(Stored data entries)
◇ ◇ ◇
/-- CUT_WAIT_EXPIRY: the held stall is released without the registers. -/
def cutWaitExpiry (t : Nat) (s : State) : State :=
  match s.pair.hold with
  | none => s
  | some u => startStall u s.frame t (countFld Fld.SHADOW_SWITCH_COUNT_CUT_MISS 0 { s with pair := { s.pair with hold := none, regs := [], cut := none } })

def execCutWaitExpiry (t : Nat) (s : State) : Res := .next (cutWaitExpiry t s)

/-- Whether the release of a stall for frame `b` is held for its cut: every area has arrived and the cut of b − 1 has not. DESIGN CHOICE: log entry 85. -/
def cutHolds (s : State) (u b : Nat) : Bool :=
  decide (acquiring s = some u) && decide (areaBytes (areasOf s u) ≤ s.pair.got) && decide (s.pair.cut ≠ some (u, b - 1)) &&
    decide (0 < fld s Fld.SHADOW_CTRL_CUT_WAIT)

/-! ### Outputs of the amplifier bank (R368, R375, R376, R414) -/

/-- The gate and ENABLE outputs are given up at once: every channel is at rest. -/
def ampsGiveUp (s : State) : State :=
  forEach allAmps (fun c s =>
    if ampState s c ≤ 1 ∨ ampState s c = 6 then clrBit Fld.AMP_STATE_ENABLE c s
    else
      let s := testAbort c s
      clrBit Fld.AMP_STATE_LOCKED c (clrBit Fld.AMP_STATE_ENABLE c (setAmpState c (restState s c)
        (setAmp c { ampOf s c with ready := false, quick := false, stopReq := false, gain := 0, side := false } s)))) s

/-- A new main drives ENABLE from the boundary and does not wait WAKE_SETTLE (R411). -/
def ampsTakeOver (s : State) : State :=
  let s := forEach allAmps (fun c s => if ampEn s c then beginRelease false true c (clrBit Fld.AMP_SIL_STATUS_ASLEEP c s) else s) s
  forEach (List.range 8) releaseGroup s

/-! ### Takeover and switch-over (R374, R375) -/

/-- A new main has no takeover, switch, hold or cut pending. -/
def mainPair (s : State) : State :=
  { s with pair := { s.pair with takeoverAt := none, switchAt := none, lastPeer := s.frame, hold := none, cut := none, displaced := false } }

/-- The standby becomes MAIN in RUN at the present boundary, with a gap in frames. DEDUCED: log entry 87. -/
def becomeMain (gap : Nat) (s : State) : State :=
  let s := mainPair (avsStart (modeBecomes .run s.frame (setFld Fld.SHADOW_PARTNER_ROLE 0 1 (setPairState 1 s))))
  let s := if fld s Fld.FG_STATUS_CONSEC < 2 then setBit Fld.SHADOW_STATUS_PAIR_ACT 0 s else s
  let s := presentAgain (ampsTakeOver s)
  let s := raise 0xB1 (ownEndpoint s) gap (setBit Fld.SHADOW_STATUS_SWITCH_STICKY 0 (countFld Fld.SHADOW_SWITCH_COUNT_SWITCHES 0 s))
  if fbit s Fld.THERM_STATUS_WARN_ACTIVE then safeTrigger 3 s else s

/-- The first boundary at least 300 ns after raw time `t`. -/
def takeoverFrame (s : State) (t : Nat) : Nat := boundaryFrom s ((t + 300) * 1000)

/-- A PAIR_SENSE that is low at raw time `t` schedules the takeover of a standby that may take over. DEDUCED: log entry 83. -/
def senseLow (t : Nat) (s : State) : State :=
  let st := pairState s
  if s.mode = .shadow ∧ fbit s Fld.SHADOW_CTRL_AUTO_EN ∧ s.pair.takeoverAt.isNone ∧
    (st = 3 ∨ (fbit s Fld.SHADOW_CTRL_FORCE_EN ∧ (st = 2 ∨ st = 4))) then
    { s with pair := { s.pair with takeoverAt := some (takeoverFrame s t) } }
  else s

/-- PAIR_SENSE_LOW at raw time `t`. The gap counts from the frame in which the main can have stopped: PAIR_ACT goes low within 1 µs, and 20 ns pass
until it is seen. DEDUCED: log entry 83. -/
def sensed (t : Nat) (s : State) : State :=
  let s := clrBit Fld.SHADOW_STATUS_PAIR_SENSE 0 s
  { s with pair := { s.pair with lowFrame := if s.tick + 1020 ≤ t then s.frame else s.frame - 1 } }
def execPairSenseLow (t : Nat) (s : State) : Res := .next (senseLow t (sensed t s))

/-- TAKEOVER at its boundary. DEDUCED: log entry 83. -/
def takeover (s : State) : State :=
  match s.pair.takeoverAt with
  | none => s
  | some k =>
    if s.frame < k ∨ s.mode ≠ .shadow then s
    else
      let s := becomeMain (s.frame - s.pair.lowFrame) s
      { s with pair := { s.pair with locked := false, copied := false } }

def execTakeover (s : State) : Res := .next (takeover s)

/-- A new standby holds the whole state of its main. -/
def standbyPair (s : State) : State :=
  { s with pair := { s.pair with switchAt := none, copied := true, copy := none, locked := false } }

/-- The old main of a commanded switch becomes the standby in LOCKED. DEDUCED: log entry 87. -/
def becomeStandby (s : State) : State :=
  let s := avsStart (setFld Fld.SHADOW_PARTNER_ROLE 0 2 (setPairState 3 (pairActLow (modeBecomes .shadow s.frame s))))
  let s := presentAgain (ampsGiveUp (standbyPair s))
  raise 0xB1 (partnerId s) 0 (setBit Fld.SHADOW_STATUS_SWITCH_STICKY 0 (countFld Fld.SHADOW_SWITCH_COUNT_SWITCHES 0 s))

/-- The new main knows its old main as a LOCKED standby and reports that the switch is done. -/
def switchDone (k : Nat) (s : State) : State :=
  let s := { s with pair := { s.pair with locked := true, copied := true } }
  match mirrorTrace s with
  | some t => sendRecordOn t 4 (pairBody s 5 0 k) s
  | none => s

/-- COMMANDED_SWITCHOVER at boundary s. The new main reports that the switch is done. -/
def commandedSwitchover (s : State) : State :=
  match s.pair.switchAt with
  | none => s
  | some k =>
    if s.frame < k then s
    else if pairState s = 1 ∧ s.mode = .run then becomeStandby s
    else if pairState s = 3 ∧ s.mode = .shadow then switchDone k (becomeMain 0 s)
    else switchCancel s

def execCommandedSwitchover (s : State) : Res := .next (commandedSwitchover s)

/-- Whether the standby of the pair is LOCKED, as this engine knows it. -/
def standbyLocked (s : State) : Bool := decide (pairState s = 3) || (decide (pairState s = 1) && s.pair.locked)

/-- SWITCHOVER: s = I + 8. -/
def switchover (r : Req) (s : State) : Service :=
  let k := s.frame + 8
  shaped r 0 []
  (need (hasPartner s && (mirrorTrace s).isSome) 0x64 0
  (need (standbyLocked s) 0x2F 0
  (okRep (beBytes 8 k) (match mirrorTrace s with
    | some t => sendRecordOn t 4 (pairBody s 4 0 k) { s with pair := { s.pair with switchAt := some k } }
    | none => s))))

def execSwitchover (r : Req) (s : State) : Res := .next (serve 0xB03 r (switchover r) s)

/-- PAIR_SWITCH: the partner announces boundary s; refused when the standby is not LOCKED or s has passed. -/
def pairSwitch (s : State) : State :=
  match takePair 4 s with
  | none => s
  | some (m, s) =>
    let k := rd m.body 8 8
    let s := { s with pair := { s.pair with switchAt := some k } }
    if ¬ hasPartner s ∨ rd m.body 4 4 ≠ partnerId s then { s with pair := { s.pair with switchAt := none } }
    else if s.frame < k ∧ (pairState s = 3 ∨ pairState s = 1) then s
    else switchCancel s

def execPairSwitch (s : State) : Res := .next (pairSwitch s)

/-- PAIR_SWITCH_DONE: a cancellation ends the pending switch here as well. -/
def pairSwitchDone (s : State) : State :=
  match takePair 5 s with
  | none => s
  | some (m, s) =>
    if rd m.body 4 4 = partnerId s ∧ hasPartner s ∧ rd m.body 2 2 ≠ 0 ∧ s.pair.switchAt = some (rd m.body 8 8) then switchCancel s else s

def execPairSwitchDone (s : State) : Res := .next (pairSwitchDone s)

/-! ### The old main (R376) -/

/-- PAIR_SENSE_HIGH: a main whose PAIR_ACT is low gives up its outputs and regions; from RUN or SAFE it enters SHADOW at the next boundary. DEDUCED: log entry 87. -/
def pairSenseHigh (s : State) : State :=
  let s := setBit Fld.SHADOW_STATUS_PAIR_SENSE 0 s
  if pairState s = 1 ∧ ¬ fbit s Fld.SHADOW_STATUS_PAIR_ACT ∧ (s.mode = .run ∨ s.mode = .safe ∨ s.mode = .configure) then
    let s := presentAgain (ampsGiveUp { s with pair := { s.pair with displaced := true } })
    if s.mode = .configure then s else setPend (⟨4, s.frame + 1, 0⟩ :: s.power.pend.filter (fun p => decide (p.target ≠ 4))) s
  else s

def execPairSenseHigh (s : State) : Res := .next (pairSenseHigh s)

/-- STANDBY_RECORD_LOSS: no record of the standby for LOSS_COUNT frames. -/
def standbyRecordLoss (s : State) : State :=
  if pairState s = 1 ∧ s.pair.lastPeer + fld s Fld.HERD_CTRL_LOSS_COUNT ≤ s.frame then
    raise 0xB2 (partnerId s) 0 { s with pair := { s.pair with lastPeer := s.frame } }
  else s

def execStandbyRecordLoss (s : State) : Res := .next (standbyRecordLoss s)

/-! ### Comparison (R373) -/

/-- A divergence at frame `b`: counted, recorded, raised. -/
def diverge (b : Nat) (s : State) : State :=
  let s := setBit Fld.SHADOW_STATUS_DIV_STICKY 0 (countFld Fld.SHADOW_DIV_COUNT_COUNT 0 s)
  raise 0xB0 (partnerId s) b (setPair Fld.SHADOW_LAST_DIV_LO_FRAME_LO Fld.SHADOW_LAST_DIV_HI_FRAME_HI 0 b s)

/-- Whether two records of a frame agree: equal digests, and no swept word of the main's that differs from the own capture. -/
def recordsAgree (own peer : DigestRec) : Bool :=
  decide (own.digest = peer.digest) && peer.sweep.all (fun w => match own.sweep.find? (fun x => decide (x.1 = w.1)) with
    | some x => decide (x.2 = w.2)
    | none => true)

/-- The standby compares frame `f`. DEDUCED: log entries 83, 86. -/
def standbyCompare (f : Nat) (s : State) : State :=
  match s.pair.own.find? (fun d => decide (d.frame = f)), s.pair.peer.find? (fun d => decide (d.frame = f)) with
  | some a, some b =>
    if testBit a.flags 0 ∨ testBit b.flags 0 ∨ (pairState s = 2 ∧ ¬ s.pair.copied) then
      countFld Fld.SHADOW_SKIP_COUNT_COUNT 0 (if pairState s = 2 then { s with pair := { s.pair with equalRun := 0 } } else s)
    else if recordsAgree a b then
      let s := { s with pair := { s.pair with equalRun := s.pair.equalRun + 1 } }
      if pairState s = 2 ∧ fld s Fld.SHADOW_CTRL_LOCK_FRAMES ≤ s.pair.equalRun then setPairState 3 s else s
    else
      let s := { s with pair := { s.pair with equalRun := 0 } }
      if pairState s ≠ 3 then s
      else
        let s := switchCancel (diverge f s)
        if fbit s Fld.SHADOW_CTRL_AUTO_REACQ then acquireStart s else setPairState 4 s
  | _, _ => countFld Fld.SHADOW_SKIP_COUNT_COUNT 0 (if pairState s = 2 then { s with pair := { s.pair with equalRun := 0 } } else s)

/-- The main follows the comparison: it knows when its standby is LOCKED and counts a divergence as well. DEDUCED: log entry 86. -/
def mainCompare (f : Nat) (s : State) : State :=
  match s.pair.own.find? (fun d => decide (d.frame = f)), s.pair.peer.find? (fun d => decide (d.frame = f)) with
  | some a, some b =>
    if testBit a.flags 0 ∨ testBit b.flags 0 ∨ testBit b.flags 1 ∨ ¬ s.pair.copied then
      (if s.pair.locked then s else { s with pair := { s.pair with equalRun := 0 } })
    else if recordsAgree a b then
      let n := s.pair.equalRun + 1
      { s with pair := { s.pair with equalRun := n, locked := s.pair.locked || decide (fld s Fld.SHADOW_CTRL_LOCK_FRAMES ≤ n) } }
    else
      let was := s.pair.locked
      let s := { s with pair := { s.pair with equalRun := 0, locked := false, copied := s.pair.copied && !was } }
      if was then diverge f s else s
  | _, _ => if s.pair.locked then s else { s with pair := { s.pair with equalRun := 0 } }

/-- A main whose standby says that it acquires starts the copy. DESIGN CHOICE: log entry 85. -/
def copyCheck (s : State) : State :=
  match s.pair.peer with
  | d :: _ => if s.pair.copy.isNone ∧ testBit d.flags 1 ∧ s.pair.lastCut < d.frame then copyStart s else s
  | [] => s

/-- What boundary `b` at raw time `t` does for the pair; a standby that has become eligible while PAIR_SENSE is low takes over (R374). DEDUCED: log entry 129. -/
def pairBoundary (b t : Nat) (s : State) : State :=
  let st := pairState s
  let s := if b < 3 then s
    else if st = 1 then mainCompare (b - 3) s
    else if 2 ≤ st then standbyCompare (b - 3) s
    else s
  if st = 1 then copyCheck s else if fbit s Fld.SHADOW_STATUS_PAIR_SENSE then s else senseLow t s

end Sys2Proof.Machine
end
◇ ◇ ◇
## INSTRUCTIONS TO FOLLOW
Go line by line through the records above and copy each one containing "sendRecordOn".

## ANSWER TO THIS TASK
  | some t => sendRecordOn t 4 (pairBody s 5 0 k) s
    | some t => sendRecordOn t 4 (pairBody s 4 0 k) { s with pair := { s.pair with switchAt := some k } }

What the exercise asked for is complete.